-- ==== Sys2Proof/Machine/Mmu.lean ====
section
/-! DEFINITION. Address translation (R81 to R89): the two-stage walk with its A and D updates and the dirty log, the
translation buffer, and the pinned translations of bank G. -/
namespace Sys2Proof.Machine

open Reg

/-- Kinds of access; an atomic needs read and write permission (R84). -/
inductive Access where
  | r | w | x | a
  deriving DecidableEq, Repr

/-- An access that writes. -/
def Access.writes (k : Access) : Bool := k == .w || k == .a

/-! ### Entries (R82, R83) -/

/-- A level of a stage: its number, its lowest index bit and the bits of its index (R81). -/
structure Level where
  n : Nat
  shift : Nat
  bits : Nat
  deriving DecidableEq, Repr

/-- The levels of a stage. -/
def levels (stage2 : Bool) : List Level := [⟨2, 30, if stage2 then 10 else 9⟩, ⟨1, 21, 9⟩, ⟨0, 12, 9⟩]

/-- The fault kind of an entry at a level, before permissions (R83). -/
def entryFault (e n : Nat) : Option Nat :=
  let tbl := bitOf e 1
  if ¬ bitOf e 0 then some 0
  else if bitsOf e 40 16 ≠ 0 ∨ bitsOf e 9 3 ≠ 0 then some 2
  else if (n = 2 ∧ ¬ tbl) ∨ (n = 0 ∧ tbl) then some 5
  else if n = 1 ∧ ¬ tbl ∧ bitsOf e 12 9 ≠ 0 then some 3
  else none

/-- A leaf permits an access; `tu` asks for bit 5 as well (R84). -/
def leafPermits (e : Nat) (acc : Access) (tu : Bool) : Bool :=
  (match acc with
   | .r => bitOf e 2
   | .w => bitOf e 3
   | .x => bitOf e 4
   | .a => bitOf e 2 && bitOf e 3) && (!tu || bitOf e 5)

/-- ADDR of an entry. -/
def entryAddr (e : Nat) : Nat := bitsOf e 12 28 * 4096

/-- An A or D update that a successful walk performs (R85): the entry's address, the bits, and for a stage-2 leaf the IPA
and its size. -/
structure Update where
  ea : Nat
  d : Bool
  stage2 : Bool
  addr : Nat
  big : Bool
  deriving DecidableEq, Repr

/-- What a stage yields: the output address and the leaf's fields. -/
structure Leaf where
  pa : Nat
  r : Bool
  w : Bool
  x : Bool
  tu : Bool
  dev : Bool
  dirty : Bool
  big : Bool
  deriving DecidableEq, Repr

/-- Why a walk ends: a translation fault with its INFO, its stage, its address and whether a table read met it; or an error
response to a table read. -/
inductive WalkErr where
  | fault (stage2 : Bool) (info addr : Nat) (table : Bool)
  | bus (r : Rsp) (pa : Nat)
  deriving DecidableEq, Repr

/-- The state of a walk: the machine and the updates so far. -/
structure Walk where
  s : State
  upd : List Update

/-- A stage's walk down its levels (R81, R83). `read` answers the address and the contents of an entry; without an access
nothing is checked or updated (R133). -/
def walkLevels (read : Nat → Walk → Except WalkErr (Nat × Nat) × Walk) (stage2 : Bool) (acc : Option Access) (tu : Bool)
    (a : Nat) : List Level → Nat → Walk → Except WalkErr Leaf × Walk
  | [], _, w => (.error (.fault stage2 0 a false), w)
  | lv :: rest, table, w =>
    match read (table + 8 * bitsOf a lv.shift lv.bits) w with
    | (.error e, w) => (.error e, w)
    | (.ok (ea, e), w) =>
      match entryFault e lv.n with
      | some k => (.error (.fault stage2 (k * 4 + lv.n) a false), w)
      | none =>
        if bitOf e 1 then walkLevels read stage2 acc tu a rest (entryAddr e) w
        else
          let big := lv.n == 1
          let leaf : Leaf :=
            { pa := entryAddr e + a % (if big then 2 ^ 21 else 2 ^ 12), r := bitOf e 2, w := bitOf e 3, x := bitOf e 4,
              tu := bitOf e 5, dev := bitOf e 8, dirty := bitOf e 7 || (acc.map (·.writes)).getD false, big := big }
          match acc with
          | none => (.ok leaf, w)
          | some k =>
            if ¬ leafPermits e k tu then (.error (.fault stage2 (4 + lv.n) a false), w)
            else if bitOf e 6 ∧ (bitOf e 7 ∨ ¬ k.writes) then (.ok leaf, w)
            else (.ok leaf, { w with upd := w.upd ++ [⟨ea, k.writes, stage2, a, big⟩] })

/-- Reads an entry at a physical address through the fabric. -/
def readEntry (rq : Req) (pa : Nat) (w : Walk) : Except WalkErr (Nat × Nat) × Walk :=
  let (r, e, s) := memReadAcc rq pa 8 .walk w.s
  (if r = .ok then .ok (pa, e) else .error (.bus r pa), { w with s := s })

/-- Stage 2 of an IPA from the root table (R81). -/
def walkStage2 (rq : Req) (root : Nat) (acc : Option Access) (ipa : Nat) (w : Walk) : Except WalkErr Leaf × Walk :=
  if 2 ^ 40 ≤ ipa then (.error (.fault true 18 ipa false), w)
  else walkLevels (readEntry rq) true acc false ipa (levels true) root w

/-- A stage-1 table read: under stage 2 it is itself a translated access, whose fault names the table's IPA (R85). -/
def readTable (rq : Req) (root2 : Option Nat) (ipa : Nat) (w : Walk) : Except WalkErr (Nat × Nat) × Walk :=
  match root2 with
  | none => readEntry rq ipa w
  | some r2 =>
    match walkStage2 rq r2 (some .r) ipa w with
    | (.ok leaf, w) => readEntry rq leaf.pa w
    | (.error (.fault _ info _ _), w) => (.error (.fault true info ipa true), w)
    | (.error e, w) => (.error e, w)

/-- Both stages together: the smaller page, the combined permissions (R84). -/
def bothLeaves (l1 l2 : Leaf) : Leaf :=
  { pa := l2.pa, r := l1.r && l2.r, w := l1.w && l2.w, x := l1.x && l2.x, tu := l1.tu, dev := l1.dev || l2.dev,
    dirty := l1.dirty && l2.dirty, big := l1.big && l2.big }

/-- The walk of a virtual address (R81 to R85); no stage 2 without a second root. -/
def walkBoth (rq : Req) (root1 : Nat) (root2 : Option Nat) (acc : Option Access) (tu : Bool) (va : Nat) (w : Walk) :
    Except WalkErr Leaf × Walk :=
  if 2 ^ 39 ≤ va then (.error (.fault false 18 va false), w)
  else
    match walkLevels (readTable rq root2) false acc tu va (levels false) root1 w with
    | (.error e, w) => (.error e, w)
    | (.ok l1, w) =>
      match root2 with
      | none => (.ok l1, w)
      | some r2 =>
        match walkStage2 rq r2 acc l1.pa w with
        | (.error e, w) => (.error e, w)
        | (.ok l2, w) => (.ok (bothLeaves l1 l2), w)

/-! ### A and D bits, dirty log (R85, R86) -/

/-- Appends the page of a written stage-2 leaf to the cluster's dirty log (R86). -/
def dirtyLog (l : Fin 52) (vmid ipa : Nat) (big : Bool) (s : State) : State :=
  if h : l.val / 8 < 5 then
    let d := s.dlogs[l.val / 8]
    let n := 2 ^ d.size
    let put := fun (d : DirtyLog) (s : State) => ({ s with dlogs := s.dlogs.set (l.val / 8) d } : State)
    if ¬ d.en then s
    else if (d.head + 1) % n = d.tail % n then put { d with ovf := true } s
    else
      let page := ipa / (if big then 2 ^ 21 else 2 ^ 12) * (if big then 2 ^ 21 else 2 ^ 12)
      let e := vmid % 256 * 2 ^ 56 + page % 2 ^ 40 + b2n big
      let a := d.base.toNat % 2 ^ 28 * 4096 + 8 * (d.head % n)
      (memWriteAcc (laneReq l false 0xFF) a (leBytes 8 e) .engineWrite (put { d with head := (d.head + 1) % n } s)).2
  else s

/-- One update of an entry, as an atomic read-modify-write. -/
def applyUpdate (l : Fin 52) (rq : Req) (u : Update) (r : Except WalkErr Unit × State) : Except WalkErr Unit × State :=
  match r with
  | (.error e, s) => (.error e, s)
  | (.ok (), s) =>
    let (g, e, s) := memReadAcc rq u.ea 8 .walk s
    if g ≠ .ok then (.error (.bus g u.ea), s)
    else
      let new := putBit (if u.d then putBit e 7 true else e) 6 true
      let (g, s) := if new = e then (.ok, s) else memWriteAcc rq u.ea (leBytes 8 new) .walk s
      if g ≠ .ok then (.error (.bus g u.ea), s)
      else (.ok (), if u.stage2 ∧ u.d ∧ ¬ bitOf e 7 ∧ bitOf e 5 then dirtyLog l rq.vmid u.addr u.big s else s)

/-- The updates of a walk, in the order met. -/
def applyUpdates (l : Fin 52) (rq : Req) (us : List Update) (s : State) : Except WalkErr Unit × State :=
  us.foldl (fun r u => applyUpdate l rq u r) (.ok (), s)

/-- The exception of a failed walk (R85, R97, R102). -/
def walkTrap (acc : Access) : WalkErr → Trap
  | .fault false info va _ =>
    vaTrap (match acc with
      | .x => .fetchS1
      | .r => .loadS1
      | .w | .a => .storeS1) va info
  | .fault true info ipa table =>
    let c : Cause := match acc with
      | .x => .fetchS2
      | .r => .loadS2
      | .w | .a => if table then .loadS2 else .storeS2
    ⟨c, addrEval ipa, info, 0, 0⟩
  | .bus r pa => busTrap (if acc = .x then .fetchBus else .loadBus) r pa

/-! ### Translation buffer (R87) -/

/-- An entry covers a page under its tags. -/
def TlbEntry.covers (e : TlbEntry) (vmid asid : Nat) (one : Bool) (va : Nat) : Bool :=
  e.vmid == vmid && e.asid == asid && e.one == one &&
    (if e.big then e.page / 512 == va / 2 ^ 21 else e.page == va / 2 ^ 12)

/-- A buffered entry serves an access without a walk: it permits it, and a write needs D set at each leaf. -/
def TlbEntry.serves (e : TlbEntry) (acc : Access) (tu : Bool) : Bool :=
  (match acc with
   | .r => e.r
   | .w => e.w
   | .x => e.x
   | .a => e.r && e.w) && (!tu || e.tu) && (!acc.writes || e.dirty)

/-- The physical address of a page's byte. -/
def pageAddr (ppage : Nat) (big : Bool) (va : Nat) : Nat := ppage * 4096 + va % (if big then 2 ^ 21 else 2 ^ 12)

/-- Keeps a translation: 64 entries, a freely chosen one gives way (R87). -/
def tlbInsert (l : Fin 52) (e : TlbEntry) (s : State) : State :=
  if ¬ isCluster l then s
  else
    let old := (s.lane l).tlb.filter (fun o => !(o.vmid == e.vmid && o.asid == e.asid && o.one == e.one && o.page == e.page &&
      o.big == e.big))
    if old.length < 64 then s.modLane l (fun x => { x with tlb := old ++ [e] })
    else
      let (n, s) := s.draw Site.tlbVictim 6
      s.modLane l (fun x => { x with tlb := old.eraseIdx n ++ [e] })

/-! ### Translation of an access -/

/-- A translated access: its physical address and whether its page is of device type. -/
structure Phys where
  pa : Nat
  dev : Bool
  deriving DecidableEq, Repr

/-- The root of a stage-1 table. -/
def root1Of (w : Word) : Nat := w.toNat % 2 ^ 28 * 4096

/-- The root of a stage-2 table, aligned to 8 KiB (R72). -/
def root2Of (w : Nat) : Nat := w % 2 ^ 28 / 2 * 8192

/-- A physical address lies in the lane's own lane-local memory. -/
def ownMem (s : State) (l : Fin 52) (pa : Nat) : Bool :=
  match regionOf (s.canon pa) with
  | .laneMem g i _ => laneIdOf l == 16 * g + i
  | _ => false

/-- A physical address lies in the SRAM of the lane's own cluster. -/
def ownSram (s : State) (l : Fin 52) (pa : Nat) : Bool :=
  match regionOf (s.canon pa) with
  | .sram g _ => isCluster l && g == laneGroup l
  | _ => false

/-- A physical address lies in the lane's own 32 KiB instruction memory. -/
def ownCode (s : State) (l : Fin 52) (pa : Nat) : Bool :=
  match regionOf (s.canon pa) with
  | .laneMem g i o => laneIdOf l == 16 * g + i && decide (o < 0x8000)
  | _ => false

/-- Bank G's translation: its pins alone (R88). -/
def pinned (l : Fin 52) (va : Nat) (acc : Access) (s : State) : Except Trap Phys :=
  let hit := fun (p : Pin) => if p.big then p.page / 512 == va / 2 ^ 21 else p.page == va / 2 ^ 12
  match (s.lane l).pins.toList.findSome? (fun p => p.bind (fun p => if hit p then some p else none)) with
  | none => .error (vaTrap .class0Mem va 0)
  | some p =>
    let pa := pageAddr p.ppage p.big va
    let ok : Bool := match acc with
      | .r => p.r
      | .w => p.w
      | .x => p.x
      | .a => p.r && p.w
    if ¬ ownMem s l pa ∧ ¬ ownSram s l pa then .error (vaTrap .class0Mem va 1)
    else if ¬ ok then .error (vaTrap .class0Mem va 2)
    else .ok ⟨pa, p.dev⟩

/-- Bank F's translation (R81 to R85, R87, R89). Stage 2 is bypassed in mode S, and for kernels of VMID 0xFF (R299). -/
def translateF (l : Fin 52) (va : Nat) (acc : Access) (s : State) : Except Trap Phys × State :=
  let x := s.lane l
  let st := x.f.status
  let one := st.mode == .s
  if one ∧ st.xoff then (.ok ⟨va, isDev va⟩, s)
  else
    let vmid := x.f.vmid.toNat
    let asid := x.k.asid.toNat % 256
    let tu := st.mode == .t
    match x.tlb.find? (fun e => e.covers vmid asid one va && e.serves acc tu) with
    | some e => (.ok ⟨pageAddr e.ppage e.big va, e.dev⟩, s)
    | none =>
      let rq := laneReq l false vmid
      let root2 := if one || (isAnalytic l && vmid == 0xFF) then none else some (root2Of x.k.st2root.toNat)
      match walkBoth rq (root1Of x.k.st1root) root2 (some acc) tu va ⟨s, []⟩ with
      | (.error e, w) => (.error (walkTrap acc e), w.s)
      | (.ok leaf, w) =>
        match applyUpdates l rq w.upd w.s with
        | (.error e, s) => (.error (walkTrap acc e), s)
        | (.ok (), s) =>
          let unit := if leaf.big then 512 else 1
          let e : TlbEntry :=
            { vmid := vmid, asid := asid, page := va / 4096 / unit * unit, big := leaf.big,
              ppage := leaf.pa / 4096 / unit * unit, r := leaf.r, w := leaf.w, x := leaf.x, tu := leaf.tu, dev := leaf.dev,
              dirty := leaf.dirty, one := one }
          (.ok ⟨leaf.pa, leaf.dev⟩, tlbInsert l e s)

/-- The translation of an access of the lane's current bank. -/
def translate (l : Fin 52) (va : Nat) (acc : Access) (s : State) : Except Trap Phys × State :=
  if (s.lane l).inG then (pinned l va acc s, s) else translateF l va acc s

/-! ### tlb.inv, tlb.pin, tlb.unpin (R132, R133) -/

/-- What a tlb.inv removes: an entry of the scope (R132). `own` is the VMID that K is confined to. -/
def invHits (own : Option Nat) (scope page asid vm : Nat) (e : TlbEntry) : Bool :=
  let vmOk := match own with
    | some v => e.vmid == v
    | none => scope == 3 || e.vmid == vm
  vmOk && (if scope = 0 then e.asid == asid && (if e.big then e.page / 512 == page / 512 else e.page == page)
    else scope != 1 || e.asid == asid)

/-- Removes the entries of a lane that a test selects. -/
def tlbDrop (p : TlbEntry → Bool) (l : Fin 52) (s : State) : State :=
  s.modLane l (fun x => { x with tlb := x.tlb.filter (fun e => !p e) })

/-- The lanes that a tlb.inv reaches: the addressed lane, every lane of a cluster that is ON and the issuing lane, or the
issuing lane. -/
def invLanes (s : State) (l : Fin 52) (imm : Nat) : List (Fin 52) :=
  if bitOf imm 3 then
    let g := bitsOf imm 7 3
    if s.domOn g then [clusterLane g (bitsOf imm 4 3)] else []
  else if bitOf imm 2 then l :: (List.finRange 52).filter (fun i => isCluster i && s.domOn (laneGroup i))
  else [l]

/-- Writes a lane's pin slot and, where its cluster holds a role, the pin's image (R342). -/
def setPin (l : Fin 52) (slot : Fin 16) (p : Option Pin) (s : State) : State :=
  let s := s.modLane l (fun x => { x with pins := x.pins.set slot p })
  match (if isCluster l then s.roleOf (laneGroup l) else none) with
  | some c => s.wr (ckpt c (0x502000 + 256 * (l.val % 8) + 16 * slot.val)) (pinBytes p)
  | none => s

/-- tlb.pin: the walk without an access, the slot, and the status (R133). An error response to a table read traps as a
load's (R102). -/
def pinOp (l : Fin 52) (page vmid : Nat) (slot : Fin 16) (s : State) : Except Trap Nat × State :=
  let x := s.lane l
  let e := (s.vpi vmid).ent
  if 63 < vmid ∨ ¬ e.v then (.ok 0xFFFFFFFF, s)
  else
    let va := page * 4096
    match walkBoth (laneReq l false x.f.vmid.toNat) (root1Of x.k.st1root) (some (root2Of e.st2)) none false va ⟨s, []⟩ with
    | (.ok leaf, w) =>
      let unit := if leaf.big then 512 else 1
      let p : Pin :=
        { vmid := vmid, page := page / unit * unit, big := leaf.big, ppage := leaf.pa / 4096 / unit * unit,
          r := leaf.r && leaf.tu, w := leaf.w && leaf.tu, x := leaf.x && leaf.tu, dev := leaf.dev }
      (.ok 0, setPin l slot (some p) w.s)
    | (.error (.fault st2 info _ _), w) => (.ok (2 ^ 31 + b2n st2 * 2 ^ 30 + info), setPin l slot none w.s)
    | (.error e, w) => (.error (walkTrap .r e), w.s)

end Sys2Proof.Machine
end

Problem details ->
From the data above, copy out every line with the string "setPin" in it.

Solved problem ->
def setPin (l : Fin 52) (slot : Fin 16) (p : Option Pin) (s : State) : State :=
      (.ok 0, setPin l slot (some p) w.s)
    | (.error (.fault st2 info _ _), w) => (.ok (2 ^ 31 + b2n st2 * 2 ^ 30 + info), setPin l slot none w.s)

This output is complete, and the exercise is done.